Look through the lines below, find those with the word "hreports", and copy them.

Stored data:
+---+

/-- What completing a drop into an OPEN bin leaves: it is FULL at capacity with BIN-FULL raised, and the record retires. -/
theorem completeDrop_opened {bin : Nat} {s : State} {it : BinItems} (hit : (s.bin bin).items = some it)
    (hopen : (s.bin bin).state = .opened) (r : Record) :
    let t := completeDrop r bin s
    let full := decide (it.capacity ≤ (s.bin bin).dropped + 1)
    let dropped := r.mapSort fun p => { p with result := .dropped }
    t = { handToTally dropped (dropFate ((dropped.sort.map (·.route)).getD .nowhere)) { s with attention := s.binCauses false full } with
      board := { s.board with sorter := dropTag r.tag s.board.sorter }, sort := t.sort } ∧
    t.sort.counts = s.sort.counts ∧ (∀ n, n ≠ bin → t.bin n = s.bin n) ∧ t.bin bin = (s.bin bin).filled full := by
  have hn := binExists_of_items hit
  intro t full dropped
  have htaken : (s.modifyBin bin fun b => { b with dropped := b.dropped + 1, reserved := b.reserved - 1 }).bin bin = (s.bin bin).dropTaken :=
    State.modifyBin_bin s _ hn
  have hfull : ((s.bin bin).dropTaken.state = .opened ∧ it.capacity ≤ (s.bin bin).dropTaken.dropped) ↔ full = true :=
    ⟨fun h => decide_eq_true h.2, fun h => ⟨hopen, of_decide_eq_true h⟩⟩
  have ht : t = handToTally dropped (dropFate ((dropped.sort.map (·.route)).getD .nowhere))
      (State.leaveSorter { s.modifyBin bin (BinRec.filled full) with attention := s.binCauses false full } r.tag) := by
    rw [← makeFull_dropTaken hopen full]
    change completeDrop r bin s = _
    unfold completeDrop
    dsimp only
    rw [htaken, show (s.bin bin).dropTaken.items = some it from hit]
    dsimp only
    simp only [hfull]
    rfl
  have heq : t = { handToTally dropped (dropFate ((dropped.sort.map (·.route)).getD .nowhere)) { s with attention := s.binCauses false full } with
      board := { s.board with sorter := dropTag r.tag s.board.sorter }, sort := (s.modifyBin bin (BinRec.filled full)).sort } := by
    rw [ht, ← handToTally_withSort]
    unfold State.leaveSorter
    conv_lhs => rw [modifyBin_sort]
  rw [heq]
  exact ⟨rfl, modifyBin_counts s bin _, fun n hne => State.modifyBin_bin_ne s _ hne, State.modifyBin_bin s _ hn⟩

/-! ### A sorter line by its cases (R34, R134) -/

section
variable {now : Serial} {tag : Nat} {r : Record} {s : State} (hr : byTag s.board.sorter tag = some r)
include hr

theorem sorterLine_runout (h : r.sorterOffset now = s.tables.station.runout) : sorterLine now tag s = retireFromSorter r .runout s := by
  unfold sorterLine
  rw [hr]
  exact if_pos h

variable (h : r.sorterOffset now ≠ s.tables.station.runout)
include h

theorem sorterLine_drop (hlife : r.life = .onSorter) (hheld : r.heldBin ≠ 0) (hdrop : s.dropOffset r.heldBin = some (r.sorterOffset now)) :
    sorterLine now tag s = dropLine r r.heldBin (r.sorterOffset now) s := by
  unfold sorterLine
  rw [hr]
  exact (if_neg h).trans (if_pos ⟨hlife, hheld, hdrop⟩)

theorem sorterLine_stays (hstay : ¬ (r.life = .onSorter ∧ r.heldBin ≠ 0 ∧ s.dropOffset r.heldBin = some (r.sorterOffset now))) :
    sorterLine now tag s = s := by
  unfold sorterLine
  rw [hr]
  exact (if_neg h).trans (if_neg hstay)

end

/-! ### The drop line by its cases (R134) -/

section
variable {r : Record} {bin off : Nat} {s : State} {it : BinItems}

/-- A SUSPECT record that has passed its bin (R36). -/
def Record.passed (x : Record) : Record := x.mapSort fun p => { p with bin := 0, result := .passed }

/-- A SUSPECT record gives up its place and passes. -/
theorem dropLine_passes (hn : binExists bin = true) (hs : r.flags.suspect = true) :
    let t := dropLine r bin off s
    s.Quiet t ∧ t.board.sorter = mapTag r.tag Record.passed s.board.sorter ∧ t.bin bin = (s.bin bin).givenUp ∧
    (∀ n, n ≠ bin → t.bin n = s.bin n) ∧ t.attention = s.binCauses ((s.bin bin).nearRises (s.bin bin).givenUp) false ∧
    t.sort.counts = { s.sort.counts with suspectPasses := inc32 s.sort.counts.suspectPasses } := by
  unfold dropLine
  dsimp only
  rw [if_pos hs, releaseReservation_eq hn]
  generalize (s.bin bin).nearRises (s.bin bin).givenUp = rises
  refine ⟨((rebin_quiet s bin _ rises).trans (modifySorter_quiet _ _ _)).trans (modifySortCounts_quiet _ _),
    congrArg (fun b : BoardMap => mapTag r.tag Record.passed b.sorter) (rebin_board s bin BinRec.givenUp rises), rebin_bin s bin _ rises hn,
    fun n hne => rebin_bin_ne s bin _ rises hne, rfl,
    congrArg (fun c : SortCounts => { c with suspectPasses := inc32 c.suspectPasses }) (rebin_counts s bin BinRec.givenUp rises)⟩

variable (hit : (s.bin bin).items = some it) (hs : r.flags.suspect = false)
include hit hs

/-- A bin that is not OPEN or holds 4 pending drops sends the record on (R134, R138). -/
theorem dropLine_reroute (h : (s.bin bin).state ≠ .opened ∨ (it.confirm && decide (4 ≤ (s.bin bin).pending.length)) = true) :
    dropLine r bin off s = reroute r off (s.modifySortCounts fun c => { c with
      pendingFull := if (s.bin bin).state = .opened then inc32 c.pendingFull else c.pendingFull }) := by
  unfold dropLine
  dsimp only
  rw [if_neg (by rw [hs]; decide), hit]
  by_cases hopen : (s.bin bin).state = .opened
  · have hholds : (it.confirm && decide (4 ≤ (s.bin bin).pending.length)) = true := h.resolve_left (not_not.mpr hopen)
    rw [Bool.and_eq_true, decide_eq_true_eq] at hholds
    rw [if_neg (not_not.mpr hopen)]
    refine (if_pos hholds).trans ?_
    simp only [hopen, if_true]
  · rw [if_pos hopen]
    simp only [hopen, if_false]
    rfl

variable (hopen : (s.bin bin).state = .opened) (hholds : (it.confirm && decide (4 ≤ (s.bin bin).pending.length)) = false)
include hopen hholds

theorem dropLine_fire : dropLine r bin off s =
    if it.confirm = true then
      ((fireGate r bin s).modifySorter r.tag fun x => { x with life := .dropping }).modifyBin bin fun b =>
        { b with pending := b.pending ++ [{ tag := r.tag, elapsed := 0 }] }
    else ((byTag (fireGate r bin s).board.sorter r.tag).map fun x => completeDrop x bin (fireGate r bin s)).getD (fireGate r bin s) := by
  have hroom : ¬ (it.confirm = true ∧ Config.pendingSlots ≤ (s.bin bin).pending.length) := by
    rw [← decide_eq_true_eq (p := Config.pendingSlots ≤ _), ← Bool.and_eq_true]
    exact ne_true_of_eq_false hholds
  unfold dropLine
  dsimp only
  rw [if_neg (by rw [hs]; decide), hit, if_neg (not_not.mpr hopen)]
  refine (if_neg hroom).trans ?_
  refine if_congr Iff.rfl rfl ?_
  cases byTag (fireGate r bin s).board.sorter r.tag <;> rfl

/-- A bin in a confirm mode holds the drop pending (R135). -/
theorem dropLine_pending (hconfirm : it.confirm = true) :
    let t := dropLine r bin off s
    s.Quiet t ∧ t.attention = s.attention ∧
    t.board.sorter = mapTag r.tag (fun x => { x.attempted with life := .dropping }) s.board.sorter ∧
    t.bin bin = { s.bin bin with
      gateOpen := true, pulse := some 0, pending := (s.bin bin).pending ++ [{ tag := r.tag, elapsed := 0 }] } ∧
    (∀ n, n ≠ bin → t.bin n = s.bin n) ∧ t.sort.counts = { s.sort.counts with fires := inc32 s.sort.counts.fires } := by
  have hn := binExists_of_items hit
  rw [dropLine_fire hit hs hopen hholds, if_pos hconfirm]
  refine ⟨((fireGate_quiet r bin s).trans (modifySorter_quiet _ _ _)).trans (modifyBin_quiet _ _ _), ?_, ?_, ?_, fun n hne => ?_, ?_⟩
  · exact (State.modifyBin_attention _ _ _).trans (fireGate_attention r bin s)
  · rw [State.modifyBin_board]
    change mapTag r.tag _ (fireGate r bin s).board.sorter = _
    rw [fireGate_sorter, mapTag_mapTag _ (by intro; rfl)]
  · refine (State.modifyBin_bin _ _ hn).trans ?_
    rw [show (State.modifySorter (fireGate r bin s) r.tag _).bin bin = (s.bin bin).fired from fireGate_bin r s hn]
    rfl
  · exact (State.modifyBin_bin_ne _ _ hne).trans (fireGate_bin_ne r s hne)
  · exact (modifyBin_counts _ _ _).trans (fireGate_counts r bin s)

+---+

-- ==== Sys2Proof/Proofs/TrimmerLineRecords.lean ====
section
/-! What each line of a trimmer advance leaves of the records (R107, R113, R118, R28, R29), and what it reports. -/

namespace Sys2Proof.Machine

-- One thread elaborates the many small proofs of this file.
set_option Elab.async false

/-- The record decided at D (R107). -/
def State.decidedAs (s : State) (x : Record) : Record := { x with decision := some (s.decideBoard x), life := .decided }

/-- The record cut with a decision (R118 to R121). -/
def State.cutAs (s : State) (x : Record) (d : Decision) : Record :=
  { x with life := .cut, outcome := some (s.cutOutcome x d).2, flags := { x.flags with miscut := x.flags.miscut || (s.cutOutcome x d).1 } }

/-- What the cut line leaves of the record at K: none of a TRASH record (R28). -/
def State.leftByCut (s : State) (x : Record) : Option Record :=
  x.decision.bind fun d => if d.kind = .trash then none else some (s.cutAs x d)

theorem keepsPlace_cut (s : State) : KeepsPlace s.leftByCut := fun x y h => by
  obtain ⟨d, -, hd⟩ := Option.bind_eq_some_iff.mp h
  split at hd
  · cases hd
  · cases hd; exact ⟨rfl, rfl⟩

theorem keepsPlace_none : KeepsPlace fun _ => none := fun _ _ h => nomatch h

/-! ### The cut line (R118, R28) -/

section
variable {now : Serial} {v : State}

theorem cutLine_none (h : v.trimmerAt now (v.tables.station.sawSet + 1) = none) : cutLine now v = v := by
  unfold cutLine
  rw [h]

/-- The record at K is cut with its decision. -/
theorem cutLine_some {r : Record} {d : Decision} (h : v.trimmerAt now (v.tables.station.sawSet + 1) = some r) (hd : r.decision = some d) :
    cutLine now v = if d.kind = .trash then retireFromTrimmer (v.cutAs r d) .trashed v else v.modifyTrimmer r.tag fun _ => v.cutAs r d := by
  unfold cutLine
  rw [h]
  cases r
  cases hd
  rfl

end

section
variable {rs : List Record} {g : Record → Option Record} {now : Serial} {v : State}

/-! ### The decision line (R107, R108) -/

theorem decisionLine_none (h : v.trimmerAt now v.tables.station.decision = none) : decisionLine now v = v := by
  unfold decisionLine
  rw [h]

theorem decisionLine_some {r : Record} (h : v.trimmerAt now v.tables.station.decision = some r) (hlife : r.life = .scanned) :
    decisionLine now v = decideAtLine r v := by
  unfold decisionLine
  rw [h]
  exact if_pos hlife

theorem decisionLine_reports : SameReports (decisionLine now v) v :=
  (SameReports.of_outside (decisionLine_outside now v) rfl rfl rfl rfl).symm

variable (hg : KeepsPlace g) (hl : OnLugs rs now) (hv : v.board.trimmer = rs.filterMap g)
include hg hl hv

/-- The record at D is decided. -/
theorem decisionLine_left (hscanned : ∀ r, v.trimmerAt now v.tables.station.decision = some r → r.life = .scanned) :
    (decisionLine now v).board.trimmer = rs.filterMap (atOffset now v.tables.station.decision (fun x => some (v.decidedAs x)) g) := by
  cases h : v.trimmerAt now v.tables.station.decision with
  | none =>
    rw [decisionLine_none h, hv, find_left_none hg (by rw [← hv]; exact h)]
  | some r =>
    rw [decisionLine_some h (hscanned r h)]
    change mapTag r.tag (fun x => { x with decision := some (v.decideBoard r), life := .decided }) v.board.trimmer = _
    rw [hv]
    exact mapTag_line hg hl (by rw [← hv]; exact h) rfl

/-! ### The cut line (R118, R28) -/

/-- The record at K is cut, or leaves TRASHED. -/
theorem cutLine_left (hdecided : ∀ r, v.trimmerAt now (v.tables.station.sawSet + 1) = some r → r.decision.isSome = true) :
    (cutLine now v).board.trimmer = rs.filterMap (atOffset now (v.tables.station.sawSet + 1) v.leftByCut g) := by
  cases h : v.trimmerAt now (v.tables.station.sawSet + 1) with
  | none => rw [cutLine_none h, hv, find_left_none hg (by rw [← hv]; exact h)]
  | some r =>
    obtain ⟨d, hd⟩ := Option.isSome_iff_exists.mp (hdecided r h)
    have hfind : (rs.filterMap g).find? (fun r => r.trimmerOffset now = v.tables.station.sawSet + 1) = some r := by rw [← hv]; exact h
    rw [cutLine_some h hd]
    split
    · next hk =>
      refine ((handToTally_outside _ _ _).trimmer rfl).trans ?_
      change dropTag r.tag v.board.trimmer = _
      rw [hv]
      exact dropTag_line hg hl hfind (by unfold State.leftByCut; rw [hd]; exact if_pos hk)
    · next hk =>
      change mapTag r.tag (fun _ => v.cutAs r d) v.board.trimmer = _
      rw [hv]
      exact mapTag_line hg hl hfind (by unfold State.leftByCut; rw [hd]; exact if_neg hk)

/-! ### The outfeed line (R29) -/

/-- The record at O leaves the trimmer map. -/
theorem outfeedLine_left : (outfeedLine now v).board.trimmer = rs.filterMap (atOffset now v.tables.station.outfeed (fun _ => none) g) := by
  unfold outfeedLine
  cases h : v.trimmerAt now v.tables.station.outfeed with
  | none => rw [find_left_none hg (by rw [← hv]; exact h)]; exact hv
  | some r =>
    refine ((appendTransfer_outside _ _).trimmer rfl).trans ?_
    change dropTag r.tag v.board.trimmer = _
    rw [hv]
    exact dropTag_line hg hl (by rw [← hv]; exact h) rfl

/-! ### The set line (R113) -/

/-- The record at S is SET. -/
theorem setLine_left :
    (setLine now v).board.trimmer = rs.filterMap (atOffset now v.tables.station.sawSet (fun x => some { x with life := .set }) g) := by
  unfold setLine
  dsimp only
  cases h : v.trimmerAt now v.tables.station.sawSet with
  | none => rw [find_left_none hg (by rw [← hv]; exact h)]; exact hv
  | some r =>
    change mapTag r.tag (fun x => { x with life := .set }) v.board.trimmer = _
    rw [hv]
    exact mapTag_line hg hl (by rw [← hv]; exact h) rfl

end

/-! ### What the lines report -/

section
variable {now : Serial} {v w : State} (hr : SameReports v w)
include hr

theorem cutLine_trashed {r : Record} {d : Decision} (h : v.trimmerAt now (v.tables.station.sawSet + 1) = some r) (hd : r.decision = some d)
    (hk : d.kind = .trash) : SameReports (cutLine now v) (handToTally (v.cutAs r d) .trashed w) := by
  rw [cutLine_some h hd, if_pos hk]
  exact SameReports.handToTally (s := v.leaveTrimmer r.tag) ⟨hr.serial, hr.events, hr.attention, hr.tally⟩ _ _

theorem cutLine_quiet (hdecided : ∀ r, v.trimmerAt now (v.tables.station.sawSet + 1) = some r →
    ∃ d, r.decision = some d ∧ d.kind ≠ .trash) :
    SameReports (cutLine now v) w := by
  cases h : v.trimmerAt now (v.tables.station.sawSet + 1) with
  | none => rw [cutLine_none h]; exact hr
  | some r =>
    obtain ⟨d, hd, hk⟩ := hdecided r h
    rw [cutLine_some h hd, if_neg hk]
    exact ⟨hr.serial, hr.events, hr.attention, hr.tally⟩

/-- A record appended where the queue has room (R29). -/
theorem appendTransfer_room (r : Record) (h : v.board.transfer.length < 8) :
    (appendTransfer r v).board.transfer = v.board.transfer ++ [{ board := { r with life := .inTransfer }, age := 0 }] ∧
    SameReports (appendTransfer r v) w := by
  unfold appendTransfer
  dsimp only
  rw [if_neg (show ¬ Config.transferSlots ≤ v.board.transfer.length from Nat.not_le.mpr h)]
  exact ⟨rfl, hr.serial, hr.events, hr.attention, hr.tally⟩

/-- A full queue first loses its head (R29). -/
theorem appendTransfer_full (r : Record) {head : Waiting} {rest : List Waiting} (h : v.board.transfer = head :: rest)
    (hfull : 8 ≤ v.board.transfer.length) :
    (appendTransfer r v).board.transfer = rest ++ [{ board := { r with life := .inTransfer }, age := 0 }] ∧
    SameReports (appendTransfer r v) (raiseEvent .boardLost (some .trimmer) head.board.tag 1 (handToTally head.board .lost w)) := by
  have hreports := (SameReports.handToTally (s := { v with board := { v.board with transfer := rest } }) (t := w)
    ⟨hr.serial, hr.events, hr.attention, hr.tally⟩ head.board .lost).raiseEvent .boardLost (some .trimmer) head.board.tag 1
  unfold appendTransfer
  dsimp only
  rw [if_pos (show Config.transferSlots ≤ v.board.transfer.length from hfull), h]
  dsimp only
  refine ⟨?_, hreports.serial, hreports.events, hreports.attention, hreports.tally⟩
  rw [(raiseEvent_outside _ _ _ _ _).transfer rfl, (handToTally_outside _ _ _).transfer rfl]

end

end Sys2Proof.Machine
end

+---+

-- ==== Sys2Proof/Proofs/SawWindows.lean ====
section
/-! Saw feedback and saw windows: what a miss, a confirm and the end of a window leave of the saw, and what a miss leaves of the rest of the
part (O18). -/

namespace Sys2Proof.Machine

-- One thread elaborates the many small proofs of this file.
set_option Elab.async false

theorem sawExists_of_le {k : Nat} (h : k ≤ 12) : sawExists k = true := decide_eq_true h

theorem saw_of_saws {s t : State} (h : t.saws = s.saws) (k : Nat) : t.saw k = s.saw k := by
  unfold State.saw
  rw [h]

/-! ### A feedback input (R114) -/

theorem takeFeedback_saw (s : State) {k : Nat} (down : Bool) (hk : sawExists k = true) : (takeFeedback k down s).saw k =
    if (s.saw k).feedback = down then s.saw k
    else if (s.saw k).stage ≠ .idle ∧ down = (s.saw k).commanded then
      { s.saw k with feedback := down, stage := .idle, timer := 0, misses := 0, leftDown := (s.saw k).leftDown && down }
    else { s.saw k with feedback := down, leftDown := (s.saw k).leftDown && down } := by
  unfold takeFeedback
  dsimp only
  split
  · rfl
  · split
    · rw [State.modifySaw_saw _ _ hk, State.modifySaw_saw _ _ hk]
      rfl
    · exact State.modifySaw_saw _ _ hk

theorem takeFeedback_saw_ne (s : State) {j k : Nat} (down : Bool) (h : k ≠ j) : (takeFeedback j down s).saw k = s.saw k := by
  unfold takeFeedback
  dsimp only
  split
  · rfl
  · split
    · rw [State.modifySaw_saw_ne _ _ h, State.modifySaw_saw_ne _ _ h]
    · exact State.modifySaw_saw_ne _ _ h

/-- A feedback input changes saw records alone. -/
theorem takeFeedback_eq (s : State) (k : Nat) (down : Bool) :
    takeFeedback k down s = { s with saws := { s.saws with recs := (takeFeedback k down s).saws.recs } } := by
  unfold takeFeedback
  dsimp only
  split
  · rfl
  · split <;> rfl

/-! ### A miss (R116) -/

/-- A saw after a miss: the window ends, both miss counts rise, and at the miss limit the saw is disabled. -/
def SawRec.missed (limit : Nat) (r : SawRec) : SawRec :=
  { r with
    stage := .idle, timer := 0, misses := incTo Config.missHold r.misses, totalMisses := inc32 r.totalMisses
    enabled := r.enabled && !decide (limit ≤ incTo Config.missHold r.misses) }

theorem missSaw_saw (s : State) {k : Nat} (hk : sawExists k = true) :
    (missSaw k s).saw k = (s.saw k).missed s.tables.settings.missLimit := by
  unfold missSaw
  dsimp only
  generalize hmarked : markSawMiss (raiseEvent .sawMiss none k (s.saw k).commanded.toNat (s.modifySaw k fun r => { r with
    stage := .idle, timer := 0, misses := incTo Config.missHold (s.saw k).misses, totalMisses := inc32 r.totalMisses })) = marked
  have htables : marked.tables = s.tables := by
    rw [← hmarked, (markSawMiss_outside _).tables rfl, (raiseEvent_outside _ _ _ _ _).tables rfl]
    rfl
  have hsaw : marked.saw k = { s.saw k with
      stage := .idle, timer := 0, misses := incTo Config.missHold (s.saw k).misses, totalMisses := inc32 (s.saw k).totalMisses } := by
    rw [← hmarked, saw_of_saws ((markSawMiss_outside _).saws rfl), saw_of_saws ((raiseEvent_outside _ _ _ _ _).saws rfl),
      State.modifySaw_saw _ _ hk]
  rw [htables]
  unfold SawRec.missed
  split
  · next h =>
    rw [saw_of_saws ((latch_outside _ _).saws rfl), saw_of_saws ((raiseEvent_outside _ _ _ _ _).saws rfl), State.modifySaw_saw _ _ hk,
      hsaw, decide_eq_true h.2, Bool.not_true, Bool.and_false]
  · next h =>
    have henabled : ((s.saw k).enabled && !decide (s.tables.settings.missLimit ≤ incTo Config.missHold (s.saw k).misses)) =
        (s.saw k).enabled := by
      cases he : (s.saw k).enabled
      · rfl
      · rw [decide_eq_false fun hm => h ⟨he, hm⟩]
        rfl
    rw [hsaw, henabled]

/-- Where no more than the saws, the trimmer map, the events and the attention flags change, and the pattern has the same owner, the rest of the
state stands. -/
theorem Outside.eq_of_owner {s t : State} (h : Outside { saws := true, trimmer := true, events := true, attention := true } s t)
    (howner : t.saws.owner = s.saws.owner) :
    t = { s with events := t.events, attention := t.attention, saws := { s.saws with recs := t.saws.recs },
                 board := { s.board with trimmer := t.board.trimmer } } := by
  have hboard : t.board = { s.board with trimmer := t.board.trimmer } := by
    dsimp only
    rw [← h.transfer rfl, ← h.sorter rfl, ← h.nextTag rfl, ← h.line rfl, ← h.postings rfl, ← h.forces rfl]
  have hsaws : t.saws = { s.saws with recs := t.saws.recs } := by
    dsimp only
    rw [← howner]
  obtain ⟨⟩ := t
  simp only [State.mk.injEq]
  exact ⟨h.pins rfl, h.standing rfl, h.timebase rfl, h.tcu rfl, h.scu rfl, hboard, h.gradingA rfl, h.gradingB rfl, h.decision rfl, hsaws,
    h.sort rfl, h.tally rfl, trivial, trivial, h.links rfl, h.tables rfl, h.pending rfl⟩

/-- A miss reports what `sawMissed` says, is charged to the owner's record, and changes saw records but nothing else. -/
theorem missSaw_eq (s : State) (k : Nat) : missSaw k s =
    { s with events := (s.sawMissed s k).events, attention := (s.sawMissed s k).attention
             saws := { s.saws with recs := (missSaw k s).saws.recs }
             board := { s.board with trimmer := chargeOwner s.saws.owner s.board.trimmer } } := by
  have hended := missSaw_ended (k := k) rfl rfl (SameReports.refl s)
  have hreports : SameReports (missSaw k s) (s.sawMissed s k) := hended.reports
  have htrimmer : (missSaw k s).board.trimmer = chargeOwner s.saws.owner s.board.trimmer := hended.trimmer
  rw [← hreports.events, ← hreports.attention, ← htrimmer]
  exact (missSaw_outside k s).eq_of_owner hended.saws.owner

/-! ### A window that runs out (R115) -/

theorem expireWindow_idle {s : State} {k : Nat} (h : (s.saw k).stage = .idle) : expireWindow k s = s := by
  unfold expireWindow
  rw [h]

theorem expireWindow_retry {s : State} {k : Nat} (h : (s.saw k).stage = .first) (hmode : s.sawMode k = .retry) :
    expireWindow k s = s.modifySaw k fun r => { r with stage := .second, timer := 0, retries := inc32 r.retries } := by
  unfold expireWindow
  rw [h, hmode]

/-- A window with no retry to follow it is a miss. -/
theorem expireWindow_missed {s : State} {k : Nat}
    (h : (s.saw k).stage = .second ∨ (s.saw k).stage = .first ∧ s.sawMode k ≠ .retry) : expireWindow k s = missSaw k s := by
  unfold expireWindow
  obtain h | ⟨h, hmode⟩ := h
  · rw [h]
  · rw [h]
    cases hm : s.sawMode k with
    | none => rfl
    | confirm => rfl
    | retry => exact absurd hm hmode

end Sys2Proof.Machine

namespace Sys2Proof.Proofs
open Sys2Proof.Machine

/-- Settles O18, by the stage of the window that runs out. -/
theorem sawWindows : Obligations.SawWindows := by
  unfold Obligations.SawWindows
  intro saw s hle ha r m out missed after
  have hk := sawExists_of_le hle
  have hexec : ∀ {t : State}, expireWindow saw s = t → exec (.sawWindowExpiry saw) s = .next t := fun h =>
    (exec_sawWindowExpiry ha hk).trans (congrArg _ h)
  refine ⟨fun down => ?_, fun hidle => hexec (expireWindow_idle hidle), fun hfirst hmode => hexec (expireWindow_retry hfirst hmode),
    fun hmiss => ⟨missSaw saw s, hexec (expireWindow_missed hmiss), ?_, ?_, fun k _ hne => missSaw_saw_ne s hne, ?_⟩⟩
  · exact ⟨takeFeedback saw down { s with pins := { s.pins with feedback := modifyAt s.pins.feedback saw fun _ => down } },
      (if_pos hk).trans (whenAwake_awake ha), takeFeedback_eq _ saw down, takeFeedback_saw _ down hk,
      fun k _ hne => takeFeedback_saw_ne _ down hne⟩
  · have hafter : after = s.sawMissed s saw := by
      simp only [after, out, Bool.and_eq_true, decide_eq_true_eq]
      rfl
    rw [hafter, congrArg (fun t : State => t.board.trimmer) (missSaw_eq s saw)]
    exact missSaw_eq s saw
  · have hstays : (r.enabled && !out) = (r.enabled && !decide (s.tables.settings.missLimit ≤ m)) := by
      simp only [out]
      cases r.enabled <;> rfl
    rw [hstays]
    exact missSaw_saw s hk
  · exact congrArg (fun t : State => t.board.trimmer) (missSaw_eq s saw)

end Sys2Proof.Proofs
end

+---+

• [Reply]
  have hreports := (SameReports.handToTally (s := { v with board := { v.board with transfer := rest } }) (t := w)
  refine ⟨?_, hreports.serial, hreports.events, hreports.attention, hreports.tally⟩
  have hreports : SameReports (missSaw k s) (s.sawMissed s k) := hended.reports
  rw [← hreports.events, ← hreports.attention, ← htrimmer]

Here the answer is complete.